Dataset entries:

theorem meets_DequesAndSteals :
    let s := stealDev (taskCore [[5], frame0]) Core.reset
    let t := stealDev (taskCore []) (taskCore [frame0])
    let u := stealDev (taskCore []) (taskCore [])
    let p := stealDev { taskCore [] with popped := some frame0 } (taskCore [])
    let q := stealDev { taskCore [] with latch := some (frame0, 1) } (taskCore [])
    (getCore s 0).grid.bind (getLaunch s) = some (codeLaunch 9) ∧ (getCore s 0).popped = none ∧ freeSlot s 0 = true ∧
    powered s = true ∧ (getCore s 0).deque = [[5]] ++ [frame0] ∧ (startTask s 0 9 frame0).isSome = true ∧
    coreIdle t 0 = true ∧ victims 0 = [] ++ 1 :: (victims 0).tail ∧ lootOf t 1 = 1 ∧ (getCore t 0).retryAt = none ∧
    coreIdle u 0 = true ∧ ((victims 0).all (fun v => lootOf u v = 0)) = true ∧
    (getCore p 0).popped = some frame0 ∧ (startTask (setCore p 0 { getCore p 0 with popped := none }) 0 9 frame0).isSome = true ∧
    frame0.length = 16 ∧ (getCore q 0).popped = none ∧ (getCore q 0).latch = some (frame0, 1) ∧
    (startTask (setCore q 0 { getCore q 0 with latch := none }) 0 9 frame0).isSome = true := by decide +kernel

/-- A thief that waits for its retry, and a victim whose ring holds its oldest frame. -/
theorem meets_DequesAndSteals_ring :
    let waits (c : Core) : Core := { c with retryAt := some 7 }
    let t : State := { stealDev (waits (taskCore [])) (taskCore [frame0]) with time0 := 7 }
    let l : Launch := { codeLaunch 9 with words := (codeLaunch 9).words ++ List.replicate 30 0 }
    let v : Core := { taskCore [] with ringPos := 4095, ringCount := 1 }
    let r : State := { memDev (.event (.steal 0)) [] with launches := [l], cores := [taskCore [], v] }
    (getCore t 0).retryAt = some 7 ∧ 7 ≤ dieTime t (clusterDie 0) ∧ coreIdle t 0 = true ∧ lootOf t 1 = 1 ∧
    (getCore r 1).grid = some l.id ∧ (getCore r 1).ringCount ≠ 0 ∧
    (∃ a, ringKeys { r with mem := writeBytes r 0x30038 (leBytes 8 (7 * 65536 + 17)) |>.mem } l 1 4095 1 = some [a]) := by
  refine ⟨by decide +kernel, by decide +kernel, by decide +kernel, by decide +kernel, by decide, by decide, 0x7FFC0, by decide +kernel⟩

/-! ## The engine -/

/-- A group whose s2 names a descriptor in the block's scratchpad, s3 an address outside it, s4 an index list. -/
def engGrp : Ctx := { grp with sregs := [(2, 0xC800), (3, 0x20000), (4, 0xCA00)], slotBase := 5 }
/-- Its block holds two weight slots from slot 5. -/
def engBlk : Ctx := { blk with wslots := 2, slotBase := 5 }
def engMem (s : State) (ws : List Word) : State := writeTagged s (coreKey 0 0xC800) 3 (ws.flatMap wordBytes)
def engS (c : Ctx) (ws : List Word) : State := engMem (memDev (.ctrl 1) [c, engBlk]) ws

/-- Four words of record 3 to the scratchpad, at 4 bytes each, with an arrival object at 0xC980. -/
def copyDesc : List Word := [0x00001020, 3, 0xC900, 0x8000C980, 0, 0, 0, 0, 4, 1, 4] ++ List.replicate 21 0
/-- Two rows of four words that an index list names. -/
def gatherDesc : List Word := [0x00001021, 3, 0xC900, 0, 0, 0, 0, 0, 4, 1, 4, 2, 4, 16] ++ List.replicate 18 0
/-- 256 words into one weight slot. -/
def slotDesc : List Word := [0x00000020, 3, 0, 0, 0, 0, 0, 0, 256, 1, 4] ++ List.replicate 21 0
/-- A ring of two slots of 64 bytes at 0xC940, in the object at 0xC980. -/
def ringDesc : List Word := [0x00003020, 3, 0xC980, 0, 0, 0, 0, 0, 4, 1, 4] ++ List.replicate 21 0

def engSpec : CtrlSpec := { groupSpec (some 0) false [] with must := true, single := true }
def eS (c : Ctx) (ws : List Word) : State := entered engSpec (engS c ws) c
def eC (c : Ctx) (ws : List Word) : Ctx := enteredCtx engSpec (engS c ws) c
def formed (k : EngKind) (c : Ctx) (ws : List Word) (d a : Reg) : Option EngOp := (formOp (eS c ws) (eC c ws) k d a 9).toOption
def formFault (k : EngKind) (c : Ctx) (ws : List Word) (d a : Reg) : Option Nat := match formOp (eS c ws) (eC c ws) k d a 9 with
  | .error f => some f.1
  | .ok _ => none

/-- A group whose counters of the classes 0, 2 and 3 all stand at 63. -/
def engFull : Ctx := { engGrp with engines := (List.range 63).flatMap (fun i => [(0, 200 + i), (2, 300 + i), (3, 400 + i)]) }

theorem meets_EngineIssue :
    Executes engSpec (engS engGrp copyDesc) engGrp (eS engGrp copyDesc) (eC engGrp copyDesc) ∧
    ((formed .tcopy engGrp copyDesc 9 2).map (fun o => (o.id, o.cls, o.stage, (parseDesc o.desc).count))) = some (101, 0, .queued, 4) ∧
    ((formed .rcopy engGrp copyDesc 9 2).map (fun o => (o.cls, o.opcode))) = some (3, 0x63) ∧
    (eC engGrp copyDesc).engineCount 0 = 0 ∧ (eC engGrp copyDesc).engineCount 3 = 0 ∧ (eS engGrp copyDesc).changing = [] ∧
    formFault .tcopy engGrp copyDesc 9 3 = some PERM ∧ formFault .rcopy engGrp copyDesc 9 3 = some PERM ∧
    (formed .tcopy engGrp [] 9 2).map EngOp.stage = some .complete := by
  refine ⟨executes_of (by decide +kernel), ?_⟩
  decide +kernel

theorem meets_EngineIssue_gather :
    Executes engSpec (engS engGrp gatherDesc) engGrp (eS engGrp gatherDesc) (eC engGrp gatherDesc) ∧
    ((formed .gcopy engGrp gatherDesc 4 2).map (fun o => (o.cls, o.idx, (parseDesc o.desc).count))) = some (2, [0, 0], 8) ∧
    (eC engGrp gatherDesc).engineCount 2 = 0 ∧ formFault .gcopy engGrp gatherDesc 3 2 = some PERM ∧
    formFault .gcopy engGrp copyDesc 4 2 = some FORMAT := by
  refine ⟨executes_of (by decide +kernel), ?_⟩
  decide +kernel

theorem meets_EngineIssue_slots :
    Executes engSpec (engS engGrp slotDesc) engGrp (eS engGrp slotDesc) (eC engGrp slotDesc) ∧
    ((formed .wbload engGrp slotDesc 9 2).map (fun o => (o.cls, o.wslot, o.holder))) = some (0, 5, 2) ∧
    formFault .wbload engGrp copyDesc 9 2 = some FORMAT := by
  refine ⟨executes_of (by decide +kernel), ?_⟩
  decide +kernel

theorem meets_EngineIssue_full :
    Executes engSpec (engS engFull copyDesc) engFull (eS engFull copyDesc) (eC engFull copyDesc) ∧
    (eC engFull copyDesc).engineCount 0 = 63 ∧ (eC engFull copyDesc).engineCount 3 = 63 ∧ (eC engFull copyDesc).engineCount 2 = 63 ∧
    (formed .tcopy engFull copyDesc 9 2).isSome = true := by
  refine ⟨executes_of (by decide +kernel), ?_⟩
  decide +kernel

/-- 256 operations of class 0 queued on the core, and an operation whose record's space is being changed. -/
theorem meets_EngineIssue_queue :
    let o := (formed .tcopy engGrp copyDesc 9 2).getD default
    let s : State := { eS engGrp copyDesc with ops := List.replicate 256 { o with ctx := 7 } }
    256 ≤ (s.ops.filter (fun x => x.core = 0 && x.cls = 0 && x.stage = .queued)).length ∧
    (eS engGrp copyDesc).ops.length = 0 ∧ opSpaces o ≠ [] := by decide +kernel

• [TASK INSTRUCTIONS] An exact copy of the lines above, from the one containing "powered s = true" through the one containing "coreIdle u 0", is the whole of the answer.

• [SOLUTION TO THIS EXERCISE]
    powered s = true ∧ (getCore s 0).deque = [[5]] ++ [frame0] ∧ (startTask s 0 9 frame0).isSome = true ∧
    coreIdle t 0 = true ∧ victims 0 = [] ++ 1 :: (victims 0).tail ∧ lootOf t 1 = 1 ∧ (getCore t 0).retryAt = none ∧
    coreIdle u 0 = true ∧ ((victims 0).all (fun v => lootOf u v = 0)) = true ∧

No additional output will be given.